Model is more complex, bias is lower, Variance is higher, and vice versa.

__Linear models__: High bias and low Variance. (Because it is very simple, insensitive to data)

__Decision trees__: Low bias and high Variance. (Sensitive to data, easily overfit)

### Bias and variance for composition

__Linear models__

- Bias: $a_M(x)$ has the same bias as $b_m(x)$

- Variance: $Var(a_M(x))=\frac{1}{M}(Var\; b_m(x)) + Cov(b_m(x), b_k(x))$

- If base models are independent, variance is M times smaller
- The more correlated models are, the less is effect of the ensemble. 

__Decision tree: Greedy Algorithm__

1. Put the whole dataset into the root: $R_1= X$

2. Start the tree construction: SplitNode$(1,R_1)$

SplitNode$(1,R_1)$:

1. If stopping criterion is met, then quit

2. Find the best split (feature and threshold): $j,t=argmax_{j,t}Q(R_m,j,t)$

3. Split objects: $R_l = \{ (x,y) \in R_m | [x_j < t] \}, R_r = \{ (x,y) \in R_m | [x_j \ge t]\} $

4. Repeat for the child nodes: SplitNode$(l, R_l)$ and SplitNode$(r, R_r)$

__We modify $j,t=argmax_{j,t}Q(R_m,j,t)$, not select all features, instead we select a random subset of features of size q.
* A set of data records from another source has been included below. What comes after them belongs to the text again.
def execHtake (g : Guard) (hn : BitVec 4) (rd ra : BitVec 6) : State → Out :=
  runC g 1 (fun s b =>
    let k := s.bank b
    let n := (k.getX ra).toNat
    (k.boundHank hn).andThen s (fun (h, geo) =>
      if hSCNT geo ≤ n then .trap s (misuse hn 4)
      else if n < h.filled then
        .done ((s.hankAcquire b hn).modBank b (fun k => k.setX rd (slotWord geo (h.head + BitVec.ofNat 32 n).toNat)))
      else .wait s .hwait hn.toNat n []))

/-- The pending stores of the bank's C stream are performed. -/
def State.performOwn (s : State) (b : BankId) : State := s.performAll (s.pend.filter (fun p => p.bank = b && p.path = 0))

/-- HDONE, after every earlier C-path access has been performed (R292). -/
def execHdone (g : Guard) (hn : BitVec 4) (ra : BitVec 6) : State → Out :=
  runC g 1 (fun s b =>
    let k := s.bank b
    let n := (k.getX ra).toNat
    (k.boundHank hn).andThen s (fun (h, geo) =>
      if hSCNT geo < n then .trap s (misuse hn 4)
      else if h.filled < n then .trap s (misuse hn 3)
      else if k.outLoads ≠ [] then .wait s .loads 1 0 []
      else if k.amons.any (fun a => a.path = 0) then .wait s .access 1 0 []
      else
        let s := s.performOwn b
        .done ((s.modBank b (fun k => k.setH hn { (k.getH hn) with head := h.head + BitVec.ofNat 32 n })).grantClaims b hn)))

/-- HANK_WAIT_WAKE (R291, R296). -/
def execHankWaitWake (b : BankId) (s : State) : Out := .next (s.wake ⟨b, .c⟩ [.hclaim, .hwait, .hbind, .remoteHank])

/-! ### Rendezvous (R294) -/

def rdvScope : RdvExt → Scope
  | .job => .dv
  | .die => .di
  | .clu => .cl
  | .core => .co

def extNum : RdvExt → Nat
  | .job => 0
  | .die => 1
  | .clu => 2
  | .core => 3

/-- Whether coordinates lie in the extent instance of others. -/
def inExtent (e : RdvExt) (a b : Nat × Nat × Nat) : Bool :=
  (extNum e = 0 || a.1 = b.1) && (extNum e ≤ 1 || a.2.1 = b.2.1) && (extNum e ≤ 2 || a.2.2 = b.2.2)

def Arrival.at (a : Arrival) : Nat × Nat × Nat := (a.jd, a.jc, a.jk)

/-- Whether two arrivals belong to one instance. -/
def Arrival.same (a c : Arrival) : Bool := a.id = c.id && a.n = c.n && (inExtent a.ext a.at c.at || inExtent c.ext c.at a.at)

def clsHas (c : RdvCls) (k : StreamKind) : Bool :=
  match c, k with
  | .both, _ => true
  | .conly, .c => true
  | .gonly, .g => true
  | _, _ => false

/-- Dies, clusters per die and cores per cluster of a shape (R303). -/
def shapeOf (shape : Nat) : Nat × Nat × Nat := (fieldAt shape 0 3, fieldAt shape 8 4, fieldAt shape 16 6)

/-- The job coordinates of every core of a job. -/
def Job.coords (j : Job) : List (Nat × Nat × Nat) :=
  let (nd, ncl, nco) := shapeOf j.qrec.lrec.shape
  (List.range nd).flatMap (fun d => (List.range ncl).flatMap (fun c => (List.range nco).map (fun k => (d, c, k))))

def Bank.rdvCount (k : Bank) (kind : StreamKind) (id : BitVec 6) : Nat :=
  match kind with
  | .c => k.rdvC[id.toNat]'(id.isLt)
  | .g => k.rdvG[id.toNat]'(id.isLt)
def Bank.rdvNext (k : Bank) (kind : StreamKind) (id : BitVec 6) : Bank :=
  match kind with
  | .c => { k with rdvC := k.rdvC.set id.toNat (k.rdvCount .c id + 1) id.isLt }
  | .g => { k with rdvG := k.rdvG.set id.toNat (k.rdvCount .g id + 1) id.isLt }

/-- The arriver's own entry after its `n`th arrival. -/
def Job.arrivalOf (j : Job) (id n : Nat) (p : Nat × Nat × Nat) (kind : StreamKind) : Option Arrival :=
  j.arrivals.find? (fun a => a.id = id && a.n = n && a.at = p && a.kind = kind)

/-- TRAPAUX of SHAPE_MISMATCH (R137). -/
def shapeAux (reason letter detail : Nat) : Word := BitVec.ofNat 64 (reason + letter * 256 + detail * 65536)

/-- A waiting member leaves an instance that has opened; a C stream acquires what every C-stream arriver released. -/
def rdvLeave (kind : StreamKind) (ext : RdvExt) (j : Job) (a : Arrival) (s : State) (b : BankId) : Res :=
  let ids := (j.arrivals.filter (fun c => c.same a && c.kind = .c)).foldl (fun l c => union l c.covers) []
  match kind with
  | .c => .done ((s.observe b ids).dropL1 b.core (rdvScope ext))
  | .g => .done s

/-- Notes an arrival. -/
def rdvArrive (a : Arrival) (id : BitVec 6) (job : Nat) (s : State) (b : BankId) : Res :=
  let s := s.modBank b (fun k => k.rdvNext a.kind id)
  .wait (s.modJob job (fun j => { j with arrivals := j.arrivals ++ [a] })) .rdv id.toNat 1 []

def rdvRun (cls : RdvCls) (ext : RdvExt) (id : BitVec 6) (kind : StreamKind) (s : State) (b : BankId) : Res :=
  let k := s.bank b
  match k.binding, s.jobOf b with
  | some c, some j =>
    let p := (c.jd, c.jc, c.jk)
    let waiting := (match (k.stream kind).wait with
      | some w => w.tag = .rdv
      | none => false : Bool)
    if waiting then
      match j.arrivalOf id.toNat (k.rdvCount kind id - 1) p kind with
      | some a => if a.opened then rdvLeave kind ext j a s b else .wait s .rdv id.toNat (j.arrivals.filter (fun c => c.same a)).length []
      | none => .wait s .rdv id.toNat 0 []
    else
      let a : Arrival := ⟨id.toNat, k.rdvCount kind id, c.jd, c.jc, c.jk, kind, b.core, cls, ext, [], false⟩
      match j.arrivals.find? (fun e => e.same a && !(e.ext = ext && e.cls = cls)) with
      | some e => .trap s ⟨cSHAPE_MISMATCH, 0, shapeAux 9 255 e.core⟩
      | none =>
        match kind with
        | .g => rdvArrive a id c.job s b
        | .c => releaseC s b (rdvScope ext) (fun s ids => rdvArrive { a with covers := ids } id c.job s b)
  | _, _ => .done s

def execRdv (g : Guard) (cls : RdvCls) (ext : RdvExt) (id : BitVec 6) (s : State) : Out :=
  match s.cur.kind with
  | .c => runC g 1 (rdvRun cls ext id .c) s
  | .g => runG g 1 (rdvRun cls ext id .g) s

/-- RDV_OPEN: the instance of the arrival number `slot` of the job opens when every member that its first arrival names
has arrived. -/
def execRdvOpen (job id n slot : Nat) (s : State) : Out :=
  match s.job job with
  | none => .next s
  | some j =>
    match j.arrivals[slot]? with
    | none => .next s
    | some a =>
      if a.id ≠ id ∨ a.n ≠ n then .next s
      else
        let inst := j.arrivals.filter (fun c => c.same a)
        let first := inst.headD a
        let members := (j.coords.filter (fun p => inExtent first.ext first.at p)).flatMap (fun p =>
          ([.c, .g] : List StreamKind).filterMap (fun k => if clsHas first.cls k then some (p, k) else none))
        if members.all (fun (p, k) => inst.any (fun c => c.at = p && c.kind = k)) then
          .next (s.modJob job (fun j => { j with arrivals := j.arrivals.map (fun c => if c.same a then { c with opened := true } else c) }))
        else .next s

/-! ### Ending and yielding (R295) -/

def prioOf (r : LaunchRec) : Nat := fieldAt r.ctrl 0 3

/-- Whether a team of at least a priority waits for banks of a partition: a record at its dispatch point, or a saved
team that is runnable. -/
def State.teamWaits (s : State) (part prio : Nat) : Bool :=
  (match s.part part with
    | some p => p.queue.any (fun r => r.ready && prio ≤ prioOf r.lrec)
    | none => false)
  || s.jobs.any (fun j => j.part = part && prio ≤ prioOf j.qrec.lrec && j.saved.any (·.runnable))

/-- Whether a team of higher priority whose record is marked URGENT waits for banks of a partition (R313). -/
def State.urgentWaits (s : State) (part prio : Nat) : Bool :=
  let urgent := fun (r : LaunchRec) => fieldAt r.ctrl 3 1 = 1 && prio < prioOf r
  (s.part part).any (fun p => p.queue.any (fun r => r.ready && urgent r.lrec))
    || s.jobs.any (fun j => j.part = part && urgent j.qrec.lrec && j.saved.any (·.runnable))

def State.modTeam (s : State) (job jd jc : Nat) (f : TeamRec → TeamRec) : State :=
  s.modJob job (fun j => { j with teams := j.teams.map (fun t => if t.jd = jd && t.jc = jc then f t else t) })

def execYieldC (g : Guard) : State → Out :=
  runC g 1 (fun s b =>
    match (s.bank b).binding, s.jobOf b with
    | some c, some j =>
      if s.teamWaits c.part (prioOf j.qrec.lrec) then .done (s.modTeam c.job c.jd c.jc (fun t => { t with boundary := true }))
      else .done s
    | _, _ => .done s)

/-- A stream that has ended stands at its last instruction and counts as waiting (R296). -/
def Stream.finish (t : Stream) (now : Nat) : Stream := { t with run := .ended, wait := some ⟨.ended, 0, 0, [], now⟩ }

/-- END reports a held fault first, once every write it covers is performed or has faulted (R214, R215). -/
def execEndC (g : Guard) (s : State) : Out :=
  let b := s.cur.bank
  let k := s.bank b
  if guardHolds k.cC g then
    .next (match releaseC s b .dv (fun s _ => .done s) with
      | .done s => (s.modBank b (fun k => { k with c := k.c.finish s.dtc })).endTeam b
      | r => finishC b 1 k.c.pc r)
  else .next (finishC b 1 k.c.pc (.done s))

end Sys2Proof.Machine
end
Select randomly for each model__

Turns out that if number of features that you randomly select for each split is small, then the correlation of the resulting trees will also be very small. (Low variance for composition)
But small size of features lead to larger bias.

Recommended values of q:
- Regression task: $q=\frac{d}{3}$
- Classification task: $q=\sqrt{d}$
where d is the total number of features in the dataset. (just approximation, better tune it)

### Random Forest algorithm

1. For $m=1,2,3,\dots,M$:

2. Sample $\tilde{X}$ from the training dataset using bootstrap. (bagging)

3. Train decision tree $b_m(x)$ on $\tilde{X}$
    - Stopping criterion: $n_{min}$ objects in the leaf
    - __Select q feature randomly before selecting optimal split on each node__.
    
__Random Forest__

Regression: $a_M(x) = \frac{1}{M} \sum^{M}_{m=1}b_m(x)$

Classfification: $a_M(x) = argmax_{y \in \mathbb{Y}} \sum^{M}_{m=1}[b_m(x)=y]$

_It doesn't overfit even for large M, becasue each tree is trained independently._

__out-of-bag__

- Each tree uses approximately 63% of the observations
- The rest can be used as a validation set
- $X_m$ - training dataset for $b_m(x)$
- We can estimate error:

$L_{val} = \frac{1}{N}\sum^{N}_{i=1} l(y_i, \frac{1}{\sum^{M}_{m=1}[x_i \notin X_m]} \sum^{M}_{m=1}[x_i \notin X_m] b_m(x_i))$

_We can evaluate generaliztion ability without validation set._